> **About this task**: From the data underneath, reproduce exactly the stretch that begins at the line with "rw [← h, BitVec.extractLsb'_and, hones, BitVec.and_allOnes]" and ends after the line with "(h : w &&& 0xFF0000FF#32".

[Records excerpted from a collection]
..........

theorem encode_of_decodeG {mk : PresentFlags → Byte → Byte → Instr}
    (henc : ∀ p n m, encode (mk p n m) = encodeG op p n m) (hop : fieldOp w = op)
    (h : decodeG w mk = .ok i) : encode i = .command w := by
  unfold decodeG at h
  split at h
  · next hz => exact Except.ok.inj h ▸ (henc _ _ _).trans (hop ▸ encodeG_fields hz)
  · cases h

/-- One line of the decoder: the word has the line's opcode and the line decodes it, or the lines below do. -/
theorem decoder_line {d rest : Except DecodeError Instr} {P : Prop} (hline : fieldOp w = op → d = .ok i → P)
    (hrest : rest = .ok i → P) (h : (if fieldOp w = op then d else rest) = .ok i) : P := by
  split at h
  · next hop => exact hline hop h
  · exact hrest h

/-- The lines are those of the decoder, in its order, with the opcodes of 30_encoding R86. -/
theorem encode_of_decodeCommand (h : decodeCommand w = .ok i) : encode i = .command w := by
  revert h
  refine decoder_line (op := 0x10#8) (encode_of_decodeA fun _ => rfl) ?_
  refine decoder_line (op := 0x11#8) (encode_of_decodeAB fun _ _ => rfl) ?_
  refine decoder_line (op := 0x12#8) (encode_of_decodeA fun _ => rfl) ?_
  refine decoder_line (op := 0x13#8) (encode_of_decodeAB fun _ _ => rfl) ?_
  refine decoder_line (op := 0x20#8) (encode_of_decodeHM fun _ _ => rfl) ?_
  refine decoder_line (op := 0x21#8) (encode_of_decodeZ rfl) ?_
  refine decoder_line (op := 0x22#8) (encode_of_decodeZ rfl) ?_
  refine decoder_line (op := 0x28#8) (encode_of_decodeZ rfl) ?_
  refine decoder_line (op := 0x29#8) (encode_of_decodeZ rfl) ?_
  refine decoder_line (op := 0x2A#8) (encode_of_decodeZ rfl) ?_
  refine decoder_line (op := 0x2B#8) (encode_of_decodeZ rfl) ?_
  refine decoder_line (op := 0x2C#8) (encode_of_decodeZ rfl) ?_
  refine decoder_line (op := 0x30#8) (encode_of_decodeG fun _ _ _ => rfl) ?_
  refine decoder_line (op := 0x31#8) (encode_of_decodeG fun _ _ _ => rfl) ?_
  refine decoder_line (op := 0x40#8) (encode_of_decodeAB fun _ _ => rfl) ?_
  refine decoder_line (op := 0x41#8) (encode_of_decodeA fun _ => rfl) ?_
  exact nofun

/-- On both ports: what is presented is the encoding of what it decodes to. -/
theorem encode_of_decode {p : PortWord} (h : decode p = .ok i) : encode i = p := by
  cases p with
  | command w => exact encode_of_decodeCommand h
  | pulse => exact Except.ok.inj h ▸ rfl

end

/-! ### The rows of the opcode table (30_encoding R86): every word that matches a row encodes an instruction -/

section
variable {w mask : Word} {op : Byte}

/-- Where a row's mask is all ones, the word has the bits of the row's match. -/
theorem slice_of_mask {m : Word} {start len : Nat} (hones : mask.extractLsb' start len = BitVec.allOnes len)
    (h : w &&& mask = m) : w.extractLsb' start len = m.extractLsb' start len := by
  rw [← h, BitVec.extractLsb'_and, hones, BitVec.and_allOnes]

theorem fieldOp_of_mask (hones : fieldOp mask = BitVec.allOnes 8) (h : w &&& mask = op ++ 0#24) : fieldOp w = op :=
  (slice_of_mask hones h).trans (fieldOp_Z op 0#24)

/-- The match of every row is zero below the opcode. -/
theorem slice_eq_zero_of_mask {start len : Nat} (hlow : start + len ≤ 24)
    (hones : mask.extractLsb' start len = BitVec.allOnes len) (h : w &&& mask = op ++ 0#24) :
    w.extractLsb' start len = 0#len := by
  rw [slice_of_mask hones h, BitVec.extractLsb'_append_eq_of_add_le hlow, BitVec.extractLsb'_zero]

theorem exists_encode_of_maskZ (op : Byte) (i : Instr) (henc : encode i = encodeZ op)
    (h : w &&& 0xFFFFFFFF#32 = op ++ 0#24) : ∃ i, encode i = .command w := by
  obtain rfl := fieldOp_of_mask (by decide) h
  exact ⟨i, henc.trans (encodeZ_fields (slice_eq_zero_of_mask (by decide) (by decide) h))⟩

theorem exists_encode_of_maskA (op : Byte) (mk : Half → Instr) (henc : ∀ addr, encode (mk addr) = encodeA op addr)
    (h : w &&& 0xFF0000FF#32 = op ++ 0#24) : ∃ i, encode i = .command w := by
  obtain rfl := fieldOp_of_mask (by decide) h
  exact ⟨_, (henc _).trans (encodeA_fields (slice_eq_zero_of_mask (by decide) (by decide) h))⟩

theorem exists_encode_of_maskAB (op : Byte) (mk : Half → Byte → Instr)
    (henc : ∀ addr byte, encode (mk addr byte) = encodeAB op addr byte)
    (h : w &&& 0xFF000000#32 = op ++ 0#24) : ∃ i, encode i = .command w := by
  obtain rfl := fieldOp_of_mask (by decide) h
  exact ⟨_, (henc _ _).trans (encodeAB_fields w)⟩

theorem exists_encode_of_maskHM (op : Byte) (mk : Byte → Byte → Instr)
    (henc : ∀ hours minutes, encode (mk hours minutes) = encodeHM op hours minutes)
    (h : w &&& 0xFFFF0000#32 = op ++ 0#24) : ∃ i, encode i = .command w := by
  obtain rfl := fieldOp_of_mask (by decide) h
  exact ⟨_, (henc _ _).trans (encodeHM_fields (slice_eq_zero_of_mask (by decide) (by decide) h))⟩

theorem exists_encode_of_maskG (op : Byte) (mk : PresentFlags → Byte → Byte → Instr)
    (henc : ∀ p n m, encode (mk p n m) = encodeG op p n m)
    (h : w &&& 0xFF0F0000#32 = op ++ 0#24) : ∃ i, encode i = .command w := by
  obtain rfl := fieldOp_of_mask (by decide) h
  exact ⟨_, (henc _ _ _).trans (encodeG_fields (slice_eq_zero_of_mask (by decide) (by decide) h))⟩

/-- The lines are the rows of the table, in its order. -/
theorem exists_encode_of_row : ∀ row ∈ opcodeTable, w &&& row.2 = row.1 → ∃ i, encode i = .command w := by
  simp only [opcodeTable, List.cons_append, List.nil_append, List.forall_mem_cons]
  exact ⟨exists_encode_of_maskA 0x10#8 .bsRead fun _ => rfl,
    exists_encode_of_maskAB 0x11#8 .bsUpdate fun _ _ => rfl,
    exists_encode_of_maskA 0x12#8 .bsErase fun _ => rfl,
    exists_encode_of_maskAB 0x13#8 .bsClrbits fun _ _ => rfl,
    exists_encode_of_maskHM 0x20#8 .rtcSethm fun _ _ => rfl,
    exists_encode_of_maskZ 0x21#8 .rtcPersist rfl,
    exists_encode_of_maskZ 0x22#8 .rtcRestore rfl,
    exists_encode_of_maskZ 0x28#8 .rtcGetsec rfl,
    exists_encode_of_maskZ 0x29#8 .rtcGetmsm rfl,
    exists_encode_of_maskZ 0x2A#8 .rtcGetdays rfl,
    exists_encode_of_maskZ 0x2B#8 .rtcGethours rfl,
    exists_encode_of_maskZ 0x2C#8 .rtcGetmins rfl,
    exists_encode_of_maskG 0x30#8 .gcmEncrypt fun _ _ _ => rfl,
    exists_encode_of_maskG 0x31#8 .gcmDecrypt fun _ _ _ => rfl,
    exists_encode_of_maskAB 0x40#8 .obWr fun _ _ => rfl,
    exists_encode_of_maskA 0x41#8 .obRd fun _ => rfl, List.forall_mem_nil _⟩

end

/-- Every instruction's word matches the instruction's row, which is a row of the table. -/
theorem encode_matches_row (i : Instr) : Laws.RowBits.Statement i := by
  cases i with
  | bsRead addr => exact Laws.RowBits.bsRead addr
  | bsUpdate addr value => exact Laws.RowBits.bsUpdate addr value
  | bsErase addr => exact Laws.RowBits.bsErase addr
  | bsClrbits addr mask => exact Laws.RowBits.bsClrbits addr mask
  | rtcSethm hours minutes => exact Laws.RowBits.rtcSethm hours minutes
  | rtcPersist => exact Laws.RowBits.rtcPersist
  | rtcRestore => exact Laws.RowBits.rtcRestore
  | rtcGetsec => exact Laws.RowBits.rtcGetsec
  | rtcGetmsm => exact Laws.RowBits.rtcGetmsm
  | rtcGetdays => exact Laws.RowBits.rtcGetdays
  | rtcGethours => exact Laws.RowBits.rtcGethours
  | rtcGetmins => exact Laws.RowBits.rtcGetmins
  | gcmEncrypt p n m => exact Laws.RowBits.gcmEncrypt p n m
  | gcmDecrypt p n m => exact Laws.RowBits.gcmDecrypt p n m
  | obWr off byte => exact Laws.RowBits.obWr off byte
  | obRd off => exact Laws.RowBits.obRd off
  | rtcTick => exact Laws.RowBits.rtcTick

..........

> **Task answer**:
  rw [← h, BitVec.extractLsb'_and, hones, BitVec.and_allOnes]

theorem fieldOp_of_mask (hones : fieldOp mask = BitVec.allOnes 8) (h : w &&& mask = op ++ 0#24) : fieldOp w = op :=
  (slice_of_mask hones h).trans (fieldOp_Z op 0#24)

/-- The match of every row is zero below the opcode. -/
theorem slice_eq_zero_of_mask {start len : Nat} (hlow : start + len ≤ 24)
    (hones : mask.extractLsb' start len = BitVec.allOnes len) (h : w &&& mask = op ++ 0#24) :
    w.extractLsb' start len = 0#len := by
  rw [slice_of_mask hones h, BitVec.extractLsb'_append_eq_of_add_le hlow, BitVec.extractLsb'_zero]

theorem exists_encode_of_maskZ (op : Byte) (i : Instr) (henc : encode i = encodeZ op)
    (h : w &&& 0xFFFFFFFF#32 = op ++ 0#24) : ∃ i, encode i = .command w := by
  obtain rfl := fieldOp_of_mask (by decide) h
  exact ⟨i, henc.trans (encodeZ_fields (slice_eq_zero_of_mask (by decide) (by decide) h))⟩

theorem exists_encode_of_maskA (op : Byte) (mk : Half → Instr) (henc : ∀ addr, encode (mk addr) = encodeA op addr)
    (h : w &&& 0xFF0000FF#32 = op ++ 0#24) : ∃ i, encode i = .command w := by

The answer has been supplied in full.